▶ **WHAT THIS TASK INVOLVES**:
Your job with the data below: print everything from the line that holds "State × List" down to the line that holds "repeat' (first", ends included, exactly, and nothing else.

**********

-- ==== Sys2Proof/Laws/FramesHub.lean ====
section
/-! SUPPORT. The frames of events, hosts, configuration, start, stop and power: each operation changes no block of State outside its list. Every lemma has
one form: what changes no block outside `bs` so far still does not after the operation, when the list stands in `bs`. -/

namespace Sys2Proof.Machine

open Host (Outcome)

set_option maxHeartbeats 400000
set_option Elab.async false
set_option maxRecDepth 4000
set_option linter.unusedVariables false

/-! ### Events -/

theorem onCode_only {bs : List Block} {s0 : State} {code : Nat} {f : CodeSt → CodeSt} {s : State}
    (hSub : Block.sub [.evt] bs = true) (hOnly : Only bs s0 s) :
    Only bs s0 (onCode code f s) := by
  unfold onCode
  with_reducible repeat' first
    | exact hOnly
    | refine onEvt_only (viaOne hSub) ?_

theorem appendRecord_only {bs : List Block} {s0 : State} {r : EvtRecord} {s : State}
    (hSub : Block.sub [.evt] bs = true) (hOnly : Only bs s0 s) :
    Only bs s0 (appendRecord r s) := by
  unfold appendRecord
  with_reducible repeat' first
    | exact hOnly
    | refine onCode_only (via hSub) ?_
    | refine onEvt_only (viaOne hSub) ?_

theorem discardNative_only {bs : List Block} {s0 : State} {r : EvtRecord} {s : State}
    (hSub : Block.sub [.hosts, .evt] bs = true) (hOnly : Only bs s0 s) :
    Only bs s0 (discardNative r s) := by
  unfold discardNative
  with_reducible repeat' first
    | exact hOnly
    | refine onCode_only (via hSub) ?_
    | refine setSticky_only (via hSub) ?_
    | refine onEvt_only (viaOne hSub) ?_
    | split
    | dsimp only

theorem storeRecord_only {bs : List Block} {s0 : State} {r : EvtRecord} {s : State}
    (hSub : Block.sub [.hosts, .evt] bs = true) (hOnly : Only bs s0 s) :
    Only bs s0 (storeRecord r s).1 := by
  unfold storeRecord
  with_reducible repeat' first
    | exact hOnly
    | refine discardNative_only (via hSub) ?_
    | refine appendRecord_only (via hSub) ?_
    | refine setSticky_only (via hSub) ?_
    | refine onEvt_only (viaOne hSub) ?_
    | split

theorem judgeEvent_only {bs : List Block} {s0 : State} {e : QEvent} {s : State}
    (hSub : Block.sub [.hosts, .evt, .free] bs = true) (hOnly : Only bs s0 s) :
    Only bs s0 (judgeEvent e s).1 := by
  unfold judgeEvent
  with_reducible repeat' first
    | exact hOnly
    | refine storeRecord_only (via hSub) ?_
    | refine onCode_only (via hSub) ?_
    | refine setSticky_only (via hSub) ?_
    | refine st_takeFree_only (via hSub) ?_
    | refine Only.eq2 (by assumption) ?_
    | split
    | dsimp only

theorem pushLost_only {bs : List Block} {s0 : State} {s : State} (hSub : Block.sub [.evt] bs = true) (hOnly : Only bs s0 s) :
    Only bs s0 (pushLost s) := by
  unfold pushLost
  with_reducible repeat' first
    | assumption
    | refine onEvt_only (viaOne hSub) ?_
    | refine Only.ite ?_ ?_
    | refine Only.foldl (fun _ _ _ => ?_) ?_

theorem evtStatus_only {bs : List Block} {s0 : State} {tk : Taken} {s : State} (hSub : Block.sub [] bs = true) (hOnly : Only bs s0 s) :
    Only bs s0 (evtStatus tk s).1 := by
  unfold evtStatus
  with_reducible repeat' first
    | exact hOnly

theorem evtRead_only {bs : List Block} {s0 : State} {t : Taken} {s : State} (hSub : Block.sub [] bs = true) (hOnly : Only bs s0 s) :
    Only bs s0 (evtRead t s).1 := by
  unfold evtRead
  with_reducible repeat' first
    | exact hOnly
    | split
    | dsimp only

theorem evtCodeRead_only {bs : List Block} {s0 : State} {t : Taken} {s : State} (hSub : Block.sub [] bs = true) (hOnly : Only bs s0 s) :
    Only bs s0 (evtCodeRead t s).1 := by
  unfold evtCodeRead
  with_reducible repeat' first
    | exact hOnly
    | split
    | dsimp only

theorem setOverride_only {bs : List Block} {s0 : State} {code : Nat} {c : Option EvtCodeCfg} {s : State}
    (hSub : Block.sub [.evt] bs = true) (hOnly : Only bs s0 s) :
    Only bs s0 (setOverride code c s) := by
  unfold setOverride
  with_reducible repeat' first
    | exact hOnly
    | assumption
    | refine onCode_only (via hSub) ?_
    | refine Only.ite ?_ ?_
    | refine Only.ite1 ?_ ?_
    | refine Only.ite2 ?_ ?_
    | refine Only.eq1 (by assumption) ?_
    | refine Only.eq2 (by assumption) ?_
    | refine OnlyOpt.get (by assumption) ?_
    | refine OnlyOptP.get (by assumption) ?_
    | refine OnlyEx.get (by assumption) ?_
    | refine OnlyExP.get (by assumption) ?_
    | split
    | dsimp only

theorem evtCodeSet_only {bs : List Block} {s0 : State} {t : Taken} {s : State}
    (hSub : Block.sub [.evt] bs = true) (hOnly : Only bs s0 s) :
    Only bs s0 (evtCodeSet t s).1 := by
  unfold evtCodeSet
  with_reducible repeat' first
    | exact hOnly
    | assumption
    | refine setOverride_only (via hSub) ?_
    | refine Only.ite ?_ ?_
    | refine Only.ite1 ?_ ?_
    | refine Only.ite2 ?_ ?_
    | refine Only.eq1 (by assumption) ?_
    | refine Only.eq2 (by assumption) ?_
    | refine OnlyOpt.get (by assumption) ?_
    | refine OnlyOptP.get (by assumption) ?_
    | refine OnlyEx.get (by assumption) ?_
    | refine OnlyExP.get (by assumption) ?_
    | split
    | dsimp only

theorem trimExtension_only {bs : List Block} {s0 : State} {s : State} (hSub : Block.sub [.evt, .arch] bs = true) (hOnly : Only bs s0 s) :
    Only bs s0 (trimExtension s) := by
  unfold trimExtension
  with_reducible repeat' first
    | exact hOnly
    | assumption
    | refine trimRanges_only (via hSub) ?_
    | refine onEvt_only (viaOne hSub) ?_
    | refine Only.ite ?_ ?_
    | refine Only.ite1 ?_ ?_
    | refine Only.ite2 ?_ ?_
    | refine Only.eq1 (by assumption) ?_
    | refine Only.eq2 (by assumption) ?_
    | refine OnlyOpt.get (by assumption) ?_
    | refine OnlyOptP.get (by assumption) ?_
    | refine OnlyEx.get (by assumption) ?_
    | refine OnlyExP.get (by assumption) ?_
    | split
    | dsimp only

theorem evtClear_only {bs : List Block} {s0 : State} {h : Fin 4} {t : Taken} {s : State}
    (hSub : Block.sub [.evt, .arch, .free] bs = true) (hOnly : Only bs s0 s) :
    Only bs s0 (evtClear h t s).1 := by
  unfold evtClear
  with_reducible repeat' first
    | exact hOnly
    | assumption
    | refine trimExtension_only (via hSub) ?_
    | refine appendRecord_only (via hSub) ?_
    | refine st_takeFree_only (via hSub) ?_
    | refine onEvt_only (viaOne hSub) ?_
    | refine Only.ite ?_ ?_
    | refine Only.ite1 ?_ ?_
    | refine Only.ite2 ?_ ?_
    | refine Only.eq1 (by assumption) ?_
    | refine Only.eq2 (by assumption) ?_
    | refine OnlyOpt.get (by assumption) ?_
    | refine OnlyOptP.get (by assumption) ?_
    | refine OnlyEx.get (by assumption) ?_
    | refine OnlyExP.get (by assumption) ?_
    | split
    | dsimp only

theorem evtMlogRead_only {bs : List Block} {s0 : State} {t : Taken} {s : State} (hSub : Block.sub [] bs = true) (hOnly : Only bs s0 s) :
    Only bs s0 (evtMlogRead t s).1 := by
  unfold evtMlogRead
  with_reducible repeat' first
    | exact hOnly
    | assumption
    | refine Only.ite ?_ ?_
    | refine Only.ite1 ?_ ?_
    | refine Only.ite2 ?_ ?_
    | refine Only.foldl (fun _ _ _ => ?_) ?_
    | refine Only.foldl1 (fun _ _ _ => ?_) ?_
    | refine Only.foldl2 (fun _ _ _ => ?_) ?_
    | refine Only.eq1 (by assumption) ?_
    | refine Only.eq2 (by assumption) ?_
    | refine OnlyOpt.get (by assumption) ?_
    | refine OnlyOptP.get (by assumption) ?_
    | refine OnlyEx.get (by assumption) ?_
    | refine OnlyExP.get (by assumption) ?_
    | split
    | dsimp only

theorem evtPost_only {bs : List Block} {s0 : State} {h : Fin 4} {t : Taken} {s : State}
    (hSub : Block.sub [.hosts, .evt] bs = true) (hOnly : Only bs s0 s) :
    Only bs s0 (evtPost h t s).1 := by
  unfold evtPost
  with_reducible repeat' first
    | exact hOnly
    | refine pushEvent_only (via hSub) ?_
    | split
    | dsimp only

/-! ### Hosts -/

theorem freeEdge_only {bs : List Block} {s0 : State} {before s : State} (hSub : Block.sub [.hosts] bs = true) (hOnly : Only bs s0 s) :
    Only bs s0 (freeEdge before s) := by
  unfold freeEdge
  with_reducible repeat' first
    | exact hOnly
    | refine onHosts_only (viaOne hSub) ?_

theorem ringBell_only {bs : List Block} {s0 : State} {h : Fin 4} {s : State} (hSub : Block.sub [.pwr] bs = true) (hOnly : Only bs s0 s) :
    Only bs s0 (ringBell h s) := by
  unfold ringBell
  with_reducible repeat' first
    | exact hOnly
    | assumption
    | refine onPwr_only (viaOne hSub) ?_
    | refine Only.ite ?_ ?_
    | refine Only.ite1 ?_ ?_
    | refine Only.ite2 ?_ ?_
    | refine Only.eq1 (by assumption) ?_
    | refine Only.eq2 (by assumption) ?_
    | refine OnlyOpt.get (by assumption) ?_
    | refine OnlyOptP.get (by assumption) ?_
    | refine OnlyEx.get (by assumption) ?_
    | refine OnlyExP.get (by assumption) ?_
    | split
    | dsimp only

theorem takeBox_only {bs : List Block} {s0 : State} {k : Nat} {acc : State × List (Fin 4 × Taken)} {h : Fin 4}
    (hSub : Block.sub [.hosts] bs = true) (hOnly : Only bs s0 acc.1) : Only bs s0 (takeBox k acc h).1 := by
  unfold takeBox
  repeat' (first
    | with_reducible exact hOnly
    | with_reducible refine respond_only (via hSub) ?_
    | with_reducible refine st_setHost_only (via hSub) ?_
    | split
    | dsimp only)


theorem loseLease_only {bs : List Block} {s0 : State} {h : Fin 4} {l : Lease} {s : State}
    (hSub : Block.sub [.hosts] bs = true) (hOnly : Only bs s0 s) :
    Only bs s0 (loseLease h l s) := by
  unfold loseLease
  with_reducible repeat' first
    | exact hOnly
    | refine st_setHost_only (via hSub) ?_

theorem leaseTake_only {bs : List Block} {s0 : State} {h : Fin 4} {t : Taken} {s : State}
    (hSub : Block.sub [.hosts, .evt] bs = true) (hOnly : Only bs s0 s) :
    Only bs s0 (leaseTake h t s).1 := by
  unfold leaseTake
  with_reducible repeat' first
    | assumption
    | refine loseLease_only (via hSub) ?_
    | refine st_setHost_only (via hSub) ?_
    | refine raise_only (via hSub) ?_
    | refine Only.foldl (fun _ _ _ => ?_) ?_
    | split
    | dsimp only

theorem leaseRelease_only {bs : List Block} {s0 : State} {h : Fin 4} {t : Taken} {s : State}
    (hSub : Block.sub [.hosts] bs = true) (hOnly : Only bs s0 s) :
    Only bs s0 (leaseRelease h t s).1 := by
  unfold leaseRelease
  with_reducible repeat' first
    | exact hOnly
    | refine st_setHost_only (via hSub) ?_
    | split

theorem leaseRead_only {bs : List Block} {s0 : State} {h : Fin 4} {tk : Taken} {s : State}
    (hSub : Block.sub [] bs = true) (hOnly : Only bs s0 s) :
    Only bs s0 (leaseRead h tk s).1 := by
  unfold leaseRead
  with_reducible repeat' first
    | exact hOnly

theorem sysInfo_only {bs : List Block} {s0 : State} {h : Fin 4} {tk : Taken} {s : State}
    (hSub : Block.sub [] bs = true) (hOnly : Only bs s0 s) :
    Only bs s0 (sysInfo h tk s).1 := by
  unfold sysInfo
  with_reducible repeat' first
    | exact hOnly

**********

▶ **THE ANSWER**:
theorem takeBox_only {bs : List Block} {s0 : State} {k : Nat} {acc : State × List (Fin 4 × Taken)} {h : Fin 4}
    (hSub : Block.sub [.hosts] bs = true) (hOnly : Only bs s0 acc.1) : Only bs s0 (takeBox k acc h).1 := by
  unfold takeBox
  repeat' (first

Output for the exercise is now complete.